Она снова сделала паузу и вытянула руку.
— Я забыла, каково это — быть человеком, — прошептала она. — Но, Ловелас, дорогой мой…
Она коснулась кончиками пальцев его руки и бессвязно продолжала:
— Смогли бы вы… захотели… быть настолько добры… — у нее перехватило дыхание, — чтобы понять?
Роберт отвернулся от нее и надолго устремил взгляд в темноту парка.
— Если откровенно, — заговорил он наконец, — смогу я или не смогу, мой выбор невелик.
Не оборачиваясь, он протянул руку и почувствовал касание ее руки.
— Как я смогу вас оставить, Миледи? — спросил он. — Вас, спасшую меня, когда я умирал среди камней! Вас, ставшую с той поры, когда меня лишили родителей, почти сестрой мне!.. Нет, едва ли не матерью!

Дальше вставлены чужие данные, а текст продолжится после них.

-- ==== Sys2Proof/Machine/Core.lean ====
section
/-! DEFINITION. The machine as the host runs it. -/

/-- The display core (10_state.md). -/
def Sys2Proof.core : Host.Core :=
  { State := Sys2Proof.Machine.State, Fault := Sys2Proof.Machine.Fault, Refusal := Sys2Proof.Machine.Refusal,
    step := Sys2Proof.Machine.step, reset := Sys2Proof.Machine.State.reset }
end

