-- ==== Sys2Proof/Certificates/Slice0/Obligations.lean ====
section
/-! DEFINITION. The statements for the provers, from the numbered rules of spec/. Each docstring cites the rule. -/

open Sys2Proof Sys2Proof.Machine

/-- Decoding the word of a well-formed command gives the command back, in every configuration (R82, R84, R86; the
round trip of 95_test_vectors.md V-E4). -/
def Obligations.DecodingAnEncodedCommandGivesItBack : Prop :=
  ∀ (c : Config) (i : Instr), i.wf c = true → decode c (encode i) = .command i

/-- R87: a decoded command is well formed, assembling it gives the word with its ignored bits cleared, and words that
differ only in ignored bits decode alike. -/
def Obligations.IgnoredBitsDoNotMatter : Prop :=
  ∀ (c : Config) (w : Nat),
    (∀ i, decode c w = .command i → i.wf c = true ∧ encode i = readBits c w) ∧
    (∀ w', readBits c w' = readBits c w → decode c w' = decode c w)

/-- R93: the worked encodings, both ways. -/
def Obligations.WorkedEncodingsOfTheSpec : Prop :=
  ∀ c : Config,
    (c.n = 2 → c.wordWidth = 11 ∧
      decode c 0x00C = .command (.values [0x01]) ∧ encode (.values [0x01]) = 0x00C ∧
      decode c 0x000 = .command .allOn ∧ encode .allOn = 0x000 ∧
      decode c 0x005 = .command .showFrame ∧ encode .showFrame = 0x005 ∧
      decode c 0x00B = .command (.dPoints [true, false]) ∧ encode (.dPoints [true, false]) = 0x00B) ∧
    (c.n = 4 → c.wordWidth = 19 ∧
      decode c 0x1E52C = .command (.values [0xA5, 0x3C]) ∧ encode (.values [0xA5, 0x3C]) = 0x1E52C ∧
      decode c 0x0006A = .command (.on [true, false, true, true]) ∧
      encode (.on [true, false, true, true]) = 0x0006A ∧
      decode c 0x00053 = .command (.dPoints [false, true, false, true]) ∧
      encode (.dPoints [false, true, false, true]) = 0x00053 ∧
      decode c 0x00001 = .command .allOff ∧ encode .allOff = 0x00001 ∧
      decode c 0x00006 = .illegal 6 ∧ decode c 0x00007 = .illegal 7)

/-- R90: reading back the text of a well-formed command gives the command. The spacing the writer uses is the model's
(log 15). -/
def Obligations.ReadingAWrittenCommandGivesItBack : Prop :=
  ∀ (c : Config) (i : Instr), i.wf c = true → readLine c (writeLine i) = some i

/-- R83: in `IDLE`, a turn of CTRL with a word offered uses the word up and runs the command it decodes to. -/
def Obligations.StepRunsTheDecodedCommand : Prop :=
  ∀ (s : State) (flushErr : Bool) (w : Nat) (rest : List Nat) (i : Instr),
    s.phase = .idle → s.nextTurn = .ctrl flushErr → s.pending = w :: rest → decode s.cfg w = .command i →
    step s = exec i { s.spendTurn with pending := rest }

/-- R88: a word with `op` 6 or 7 accepted in `IDLE` changes no array and raises `ILLEGAL_CMD`. -/
def Obligations.ReservedOpcodeRaisesIllegalCmd : Prop :=
  ∀ (s : State) (flushErr : Bool) (w : Nat) (rest : List Nat),
    s.phase = .idle → s.nextTurn = .ctrl flushErr → s.pending = w :: rest → (w % 8 = 6 ∨ w % 8 = 7) →
    step s = .next { s.spendTurn with pending := rest, phase := .fault, cause := .illegalCmd }

/-- R20, R83: a turn of HOST adds a word to its pending ones and does nothing else to the block. -/
def Obligations.HostTurnOnlyOffersAWord : Prop :=
  ∀ (s : State) (w : Nat), s.nextTurn = .host w →
    step s = .next { s.spendTurn with pending := s.pending ++ [w] }

/-- R117: ALLON. -/
def Obligations.AllOnSetsEveryDigit : Prop :=
  (∀ (c : Config) (w : Nat), w % 8 = 0 → decode c w = .command .allOn) ∧
  (∀ s : State, s.phase = .idle → exec .allOn s = .next { s with on := List.replicate s.cfg.n true })

/-- R118: ALLOFF. -/
def Obligations.AllOffClearsEveryDigit : Prop :=
  (∀ (c : Config) (w : Nat), w % 8 = 1 → decode c w = .command .allOff) ∧
  (∀ s : State, s.phase = .idle → exec .allOff s = .next { s with on := List.replicate s.cfg.n false })

/-- R119: ON. -/
def Obligations.OnReplacesTheDigitMask : Prop :=
  (∀ (c : Config) (w : Nat), w % 8 = 2 →
    ∃ mask, decode c w = .command (.on mask) ∧ mask.length = c.n ∧
      ∀ i, i < c.n → mask[i]? = some (w.testBit (3 + i))) ∧
  (∀ (s : State) (mask : List Bool), s.phase = .idle → mask.length = s.cfg.n →
    exec (.on mask) s = .next { s with on := mask })

/-- R121: DPOINTS. -/
def Obligations.DPointsReplacesTheDecimalPoints : Prop :=
  (∀ (c : Config) (w : Nat), w % 8 = 3 →
    ∃ mask, decode c w = .command (.dPoints mask) ∧ mask.length = c.n ∧
      ∀ i, i < c.n → mask[i]? = some (w.testBit (3 + i))) ∧
  (∀ (s : State) (mask : List Bool), s.phase = .idle → mask.length = s.cfg.n →
    exec (.dPoints mask) s =
      .next { s with points := mask.map fun m => if m then (0x80 : Byte) else 0x00 })

/-- R122: VALUES. The low nibble of a byte is the lower digit's value, the high nibble the next one's. -/
def Obligations.ValuesReplacesTheData : Prop :=
  (∀ (c : Config) (w : Nat), w % 8 = 4 →
    ∃ bytes, decode c w = .command (.values bytes) ∧ bytes.length = c.dlen ∧
      ∀ j, j < c.dlen → bytes[j]? = some (BitVec.ofNat 8 (w / 2 ^ (8 * j + 3)))) ∧
  (∀ (s : State) (bytes : List Byte), s.phase = .idle → bytes.length = s.cfg.dlen →
    exec (.values bytes) s = .next { s with data := bytes } ∧
      ∀ j b, bytes[j]? = some b →
        nibbleOf bytes (2 * j) = some (b.extractLsb' 0 4) ∧ nibbleOf bytes (2 * j + 1) = some (b.extractLsb' 4 4))

/-- The model's choice (log 11): an operand of another length than R86 gives it, which no word carries, is refused by
name. -/
def Obligations.OperandOfWrongLengthIsRefused : Prop :=
  ∀ (s : State) (i : Instr), s.phase = .idle → i.wf s.cfg = false → exec i s = .refused .operandLength
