/-- Settles O27. -/
theorem waitChanHoldsUntilDone : Obligations.WaitChanHoldsUntilDone := by
  intro s flushErr sending sub turn
  rw [step_turn turn, runTurn_dmaWait (by simpa using sending) (by simpa using sub), spendTurn_chan]
  refine ⟨fun running => ?_, fun finished => ?_⟩
  · rw [running, if_neg Bool.false_ne_true]
  · rw [finished, if_pos rfl, waitChan]

/-- Settles O28: the three cases of WAIT_FLUSH, the flush error first (R187). -/
theorem waitFlushReleasesOrFaults : Obligations.WaitFlushReleasesOrFaults := by
  intro s flushErr sending sub turn
  rw [step_turn turn, runTurn_flushWait (by simpa using sending) (by simpa using sub)]
  refine ⟨?error, ?held, ?released⟩
  case error =>
    rintro rfl
    rw [waitFlush_error, raise]
  case held =>
    rintro rfl queued
    rw [waitFlush_queued (by simpa using queued)]
  case released =>
    rintro rfl empty
    rw [waitFlush_empty (by simpa using empty)]
    exact ⟨_, rfl, by rw [latchHighReturn, wireEmit, spendTurn_wire], rfl, rfl⟩

/-- Settles O29: the four conditions are those under which CHAN has an enabled step. -/
theorem chanMovePushesTheNextByte : Obligations.ChanMovePushesTheNextByte := by
  intro s turn
  rw [step_turn turn, runTurn]
  refine ⟨fun active running more room b read => ?_, fun blocked => ?_⟩
  · have enabled : s.spendTurn.enabled .chan = true := (enabled_chan _).2 (by simp [active, running, more, room])
    rw [chanMove_of_enabled enabled (b := b) (by simpa using read)]
    simp
  · refine chanMove_of_disabled fun enabled => ?_
    obtain ⟨active, running, more, room⟩ := (enabled_chan _).1 enabled
    rw [spendTurn_chan] at active running more
    rw [spendTurn_cfg] at more room
    rw [spendTurn_portQ] at room
    obtain off | done | last | full := blocked
    · exact Bool.false_ne_true (off.symm.trans active)
    · exact Bool.false_ne_true (running.symm.trans done)
    · omega
    · omega

/-- Settles O30. -/
theorem portShiftsTheHeadInEveryPhase : Obligations.PortShiftsTheHeadInEveryPhase := by
  intro s turn
  rw [step_turn turn, runTurn]
  refine ⟨fun b rest queued => ?_, fun empty => ?_⟩
  · rw [portShift_queued (by simpa using queued), spendTurn_wire]
  · rw [portShift_empty (by simpa using empty)]

end Sys2Proof.Machine

namespace Sys2Proof.Machine
/-! Noninterference (43_transfer.md R175): the turns read nothing of what is displayed but its lengths. -/

/-- Two outcomes on one control path: where both are next states, these agree on the control state. -/
abbrev SamePath (o o' : Host.Outcome State Fault Refusal) : Prop :=
  ∀ t t', o = .next t → o' = .next t' → SameControl t t'

section TwoStates
variable {s s' : State}

theorem samePath_next (same : SameControl s s') : SamePath (.next s) (.next s') := by
  rintro t t' ⟨⟩ ⟨⟩
  exact same

theorem SameControl.raise (same : SameControl s s') (cause : Cause) :
    SameControl (raise cause s) (raise cause s') := by
  simp [SameControl, same]
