-- ==== Sys2Proof/WellFormed.lean ====
section
/-! DEFINITION. Which commands are commands of the interface (R101): `ts` below 2^32 and `value` below 2^8.  The
port number needs no check here: a constructor names its port. -/

namespace Sys2Proof

/-- `ts: u32` (R80, R101). -/
def timestampOk (ts : Nat) : Bool := decide (ts < 2 ^ 32)

/-- `value: u8` (R80, R101). -/
def valueOk (v : Nat) : Bool := decide (v < 2 ^ 8)

/-- R101's operand validation. -/
def Instr.wf : Instr → Bool
  | .p0Ctrl ts v => timestampOk ts && valueOk v
  | .p0Sweep ts v => timestampOk ts && valueOk v
  | .p0Lo ts v => timestampOk ts && valueOk v
  | .p0Hi ts v => timestampOk ts && valueOk v
  | .p1Ctrl ts v => timestampOk ts && valueOk v
  | .p1Sweep ts v => timestampOk ts && valueOk v
  | .p1Lo ts v => timestampOk ts && valueOk v
  | .p1Hi ts v => timestampOk ts && valueOk v
  | .triCtrl ts v => timestampOk ts && valueOk v
  | .nop09 ts v => timestampOk ts && valueOk v
  | .triLo ts v => timestampOk ts && valueOk v
  | .triHi ts v => timestampOk ts && valueOk v
  | .noiCtrl ts v => timestampOk ts && valueOk v
  | .nop0D ts v => timestampOk ts && valueOk v
  | .noiMode ts v => timestampOk ts && valueOk v
  | .noiLen ts v => timestampOk ts && valueOk v
  | .dmcCtrl ts v => timestampOk ts && valueOk v
  | .dmcLevel ts v => timestampOk ts && valueOk v
  | .dmcAddr ts v => timestampOk ts && valueOk v
  | .dmcLen ts v => timestampOk ts && valueOk v
  | .nop14 ts v => timestampOk ts && valueOk v
  | .chEnable ts v => timestampOk ts && valueOk v
  | .nop16 ts v => timestampOk ts && valueOk v
  | .seqCtrl ts v => timestampOk ts && valueOk v
  | .rdStatus ts => timestampOk ts
  | .force ts => timestampOk ts
  | .eof ts => timestampOk ts

end Sys2Proof
end

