-- ==== Sys2Proof/Machine/ControlPorts.lean ====
section
/-! DEFINITION. The shared enable register (R168), the sequencer-control register (R185) and the four ports without a
behaviour (R108): effects and meanings. -/

namespace Sys2Proof.Machine

/-- One channel's part of `CH_ENABLE` (R168). -/
def enableChannel (ch : Chan) (v : Byte) (s : State) : State :=
  { s with
    lenEnable := s.lenEnable.set ch (enableBit v ch)
    length := if enableBit v ch then s.length else s.length.set ch 0 }

/-- The triangle's delay is armed by a write with its bit 0 (R168). -/
def enableTriDelay (ts : Nat) (v : Byte) (s : State) : State :=
  if enableBit v .tri then s else armTriDelay ts s

/-- `CH_ENABLE` (R168, R205). -/
def channelEnable (ts : Nat) (v : Byte) (s : State) : State :=
  dmcEnableWrite (enableDmc v) ts
    (enableChannel .noise v (enableTriDelay ts v
      (enableChannel .tri v (enableChannel .pulse1 v (enableChannel .pulse0 v s)))))

/-- `SEQ_CTRL` before its immediate tick (R185). -/
def seqConfigure (v : Byte) (s : State) : State :=
  { s with seq := { s.seq with
      step := 0
      mode := seqModeOf (seqModeBit v)
      irqInhibit := seqInhibit v
      frameIrq := if seqInhibit v then false else s.seq.frameIrq
      stepP2 := stepP2Of s.cfg (seqModeOf (seqModeBit v)) } }

/-- Resetting the step divider: `half <- 0`, the next natural tick one step after the write (R185). -/
def seqRestart (ts : Nat) (s : State) : State :=
  scheduleTick ts { s with seq := { s.seq with half := false } }

/-- `SEQ_CTRL` (R185). -/
def seqControl (ts : Nat) (v : Byte) (s : State) : State :=
  let s1 := seqConfigure v s
  andThen (if seqModeBit v then tick ts s1 else s1) (seqRestart ts)

/-- `CH_ENABLE` (R168). -/
def execChEnable (ts v : Nat) (s : State) : Host.Outcome State Fault Refusal :=
  writeCommand (.chEnable ts v) (channelEnable ts (dataByte v)) 0 s

/-- `SEQ_CTRL` (R185). -/
def execSeqCtrl (ts v : Nat) (s : State) : Host.Outcome State Fault Refusal :=
  writeCommand (.seqCtrl ts v) (seqControl ts (dataByte v)) 0 s

/-- The effect of a port without a behaviour (R108). -/
def noEffect (s : State) : State := s

/-- `NOP09` (R108). -/
def execNop09 (ts v : Nat) (s : State) : Host.Outcome State Fault Refusal :=
  writeCommand (.nop09 ts v) noEffect 0 s

/-- `NOP0D` (R108). -/
def execNop0D (ts v : Nat) (s : State) : Host.Outcome State Fault Refusal :=
  writeCommand (.nop0D ts v) noEffect 0 s

/-- `NOP14` (R108). -/
def execNop14 (ts v : Nat) (s : State) : Host.Outcome State Fault Refusal :=
  writeCommand (.nop14 ts v) noEffect 0 s

/-- `NOP16` (R108). -/
def execNop16 (ts v : Nat) (s : State) : Host.Outcome State Fault Refusal :=
  writeCommand (.nop16 ts v) noEffect 0 s

end Sys2Proof.Machine
end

Она не ответила, но осмелилась положить руки ему на плечи, осмелилась сжать его в объятиях. И очень долго — Роберт не смог бы сказать, как долго, — не выпускала его из них.
— Есть еще одна вещь, — пробормотал он.
— Какая именно?
— Отмечен я дьяволом или нет…
— И что?
— Наступит день, когда я буду вынужден возвратиться в Вудтон. Потому что я должен, если смогу, уничтожить Духа Тьмы. И даже если я окажусь слишком слабым для такой задачи… Там осталась девочка… моя подруга… Я обязан вызволить ее оттуда…
Казалось, Миледи была готова поддержать разговор. Роберт пристально посмотрел ей в глаза, но устремленный на него взгляд внезапно стал пустым и холодным.
— Миледи! — Роберт прерывисто вздохнул. — Пожалуйста.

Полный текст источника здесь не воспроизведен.